I have questions and no answers. This seems to be my lot in life. My heart is sore from trying, why must everything require such immense effort? Last night has been difficult. The First Cavalry Division decided to honor the sacrifice of veterans that served with the First Team during Operation Iraqi Freedom. My friends were shown and while it is very nice of the staff at Fort Hood to recognize them, it is very difficult for me to relive their deaths. Time doesn’t heal anything.
It seems like yesterday that we were all laughing and poking fun at each other. We were willing to take on the world, and make it give us what we wanted from it. Eager for battle, ready to be tested in the ultimate contest of wills and marksmanship, we had no idea what we were asking for. Everything was a joke until we stood in the desert and realized that we were all each other had. For us that was enough. It all went wrong quicker than we wanted it to.
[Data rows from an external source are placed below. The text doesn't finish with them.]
-- ==== Sys2Proof/Machine/State.lean ====
section
/-! DEFINITION. The state of the machine: everything the spec gives it, as plain data, and the state after reset. Entities that
come and go (teams, crews, launches, commands, contexts, requests) stand in lists at fixed indices and are marked ended, never
removed. -/
namespace Sys2Proof.Machine

/-! Registers and memory. -/

/-- A scalar register: 64 bits, origin tag, full/empty (02 R38). -/
structure SReg where
  v : Word := 0
  tag : Tag := 0xFFF001
  full : Bool := true
  deriving DecidableEq, Repr

/-- An element of a lane register (06 R151). -/
structure VElem where
  v : BitVec 32 := 0
  tag : Tag := 0xFFF001
  full : Bool := true
  deriving DecidableEq, Repr

/-- A capability register (02 R41, 04 R114); `busy` while an `ldc` to it has not completed. -/
structure CReg where
  bits : BitVec 128 := 0
  valid : Bool := false
  tag : Tag := 0xFFF001
  busy : Bool := false
  deriving DecidableEq, Repr

/-- The sideband of a line (09 R207). -/
structure Side where
  scales : BitVec 32 := 0
  kind : BitVec 4 := 0
  otag : Tag := 0xFFF001
  ctag : BitVec 4 := 0
  err : Bool := false                -- an uncorrectable error stands in the line (09 R213)
  deriving DecidableEq, Repr

/-- A scope record (10 R246); KIND 0 is no record. -/
structure ScopeRec where
  die : BitVec 2 := 0
  core : BitVec 6 := 0
  kind : BitVec 4 := 0
  obs : BitVec 8 := 0
  deriving DecidableEq, Repr

/-- Device memory, or a crew's scratchpad: bytes by address, sideband and scope records by line number. Each list is strictly
rising in its keys and holds no default entry. `lost`: ranges, as (start, bytes), whose keys are retired (20 R400). -/
structure Memory where
  cells : List Host.Cell := []
  lines : List (Nat × Side) := []
  recs : List (Nat × ScopeRec) := []
  lost : List (Nat × Nat) := []
  deriving DecidableEq, Repr

/-- A line in its home slice: its valid words, whether it has been written since it came there (09 R211, R212). -/
structure LlcLine where
  words : BitVec 16 := 0
  dirty : Bool := false
  deriving DecidableEq, Repr

/-! Roots and translation. -/

/-- The kind of a root (09 R201). -/
inductive RootKind where
  | loc | scratch | peer | host
  deriving DecidableEq, Repr

inductive RootState where
  | free | live | revoked
  deriving DecidableEq, Repr

/-- An entry of a context's root table (04 R126, 17 R336): LOCAL base and limit; the crew of a SCRATCH root; the device and export
of a window; the compartment (20 R388). -/
structure Root where
  kind : RootKind := .loc
  state : RootState := .free
  base : Nat := 0
  limit : Nat := 0
  ceil : BitVec 12 := 0
  crew : Nat := 0
  dev : BitVec 12 := 0
  exp : BitVec 16 := 0
  compt : Nat := 0
  sweeps : BitVec 4 := 0     -- dies whose Mace has still to sweep it (09 R239)
  deriving DecidableEq, Repr

/-- Residency of a page (09 R237); `failed`: its copy did not pass its version check (20 R400). -/
inductive Resid where
  | device | host | remote | failed
  deriving DecidableEq, Repr

/-- A stage-1 mapping (09 R232): page address, size, frame, permissions, residency, the end of its migration hold (09 R238), and the
compartment whose key its frame is stored under (20 R389). -/
structure Mapping where
  va : Nat
  size : Nat
  frame : Nat
  r : Bool
  w : Bool
  x : Bool
  resid : Resid := .device
  hold : Nat := 0
  compt : Nat := 0
  version : Nat := 0                 -- of its last departure to the host (20 R400)
  away : Option (List Host.Cell) := none   -- of a protected world: what left, by offset in the page (20 R400)
  deriving DecidableEq, Repr

/-! Memory instructions in flight. -/

/-- Operations of the atomics (09 R227-R229). -/
inductive AtomOp where
  | add | min | max | minu | maxu | and | or | xor | xch | cas | fadd
  deriving DecidableEq, Repr

inductive AccKind where
  | load | loadCap | loadTr | store | storeCap | atom (op : AtomOp)
  deriving DecidableEq, Repr

/-- Where an access goes: device memory, the crew's scratchpad, windows of peers, of hosts or of both. -/
inductive Space where
  | dev | scratch | window (peer host : Bool)
  deriving DecidableEq, Repr

/-- One lane's access: its address, the machine addresses of its bytes as runs, what it stores and with which tags. -/
structure LaneAcc where
  lane : Nat := 0
  addr : Nat := 0
  runs : List (Nat × Nat) := []      -- (start, bytes), in ascending address order
  data : List Byte := []
  tag : Tag := 0
  data2 : List Byte := []            -- the new value of a compare-and-swap
  tag2 : Tag := 0
  cap : Bool := false                -- a capability store's valid bit; that a capability load keeps a valid bit
  write : Bool := true               -- a written lane (`lds.tr` also reads for others)
  deriving DecidableEq, Repr

/-- Registers that a load or atomic fills. -/
inductive Dest where
  | none
  | s (n cnt : Nat)
  | v (n cnt : Nat)
  | c (n : Nat)
  | quad (n : Nat)
  deriving DecidableEq, Repr

/-- A memory instruction that has issued and is not yet performed. -/
structure Access where
  id : Nat
  kind : AccKind
  size : Nat := 0
  space : Space := .dev
  lanes : List LaneAcc := []
  dst : Dest := .none
  ord : BitVec 2 := 0
  obs : BitVec 8 := 0
  rel : BitVec 8 := 0                -- observers of a release: its OBS, or all where it is widened (10 R246, 17 R347)
  own : Tag := 0                     -- own_tag() at issue
  rule : BitVec 2 := 0               -- tagrule at issue
  time : Nat := 0                    -- State.now at issue
  reqs : List (Nat × Nat) := []      -- fabric requests that are out for it: (request, lane)
  before : BitVec 8 := 0             -- observers at which it is performed before what has followed it (10 R242, R251)
  beforeW : BitVec 8 := 0            -- the same, before later stores and atomics only (`fence.rel`)
  got : List (Nat × Nat × List Byte × Tag) := []   -- (lane, address, bytes, tag) that windows have answered
  fails : List (Nat × Nat × BitVec 8) := []        -- (lane, address, cause) that windows have refused
  deriving DecidableEq, Repr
Death is part of life, it is no respecter of occupation, status, or name. We all have an appointment with the Reaper. War is fraught with opportunities to die for your country. Unfortunately, people die. I grieve the loss of my friends even now, 14 years after the fact. In vivid detail, I can remember every emotion that I felt when I was confronted with their deaths. Tonight, will be sleepless. There is no doubt that I will dream of war. It should come as no surprise that I hate this holiday.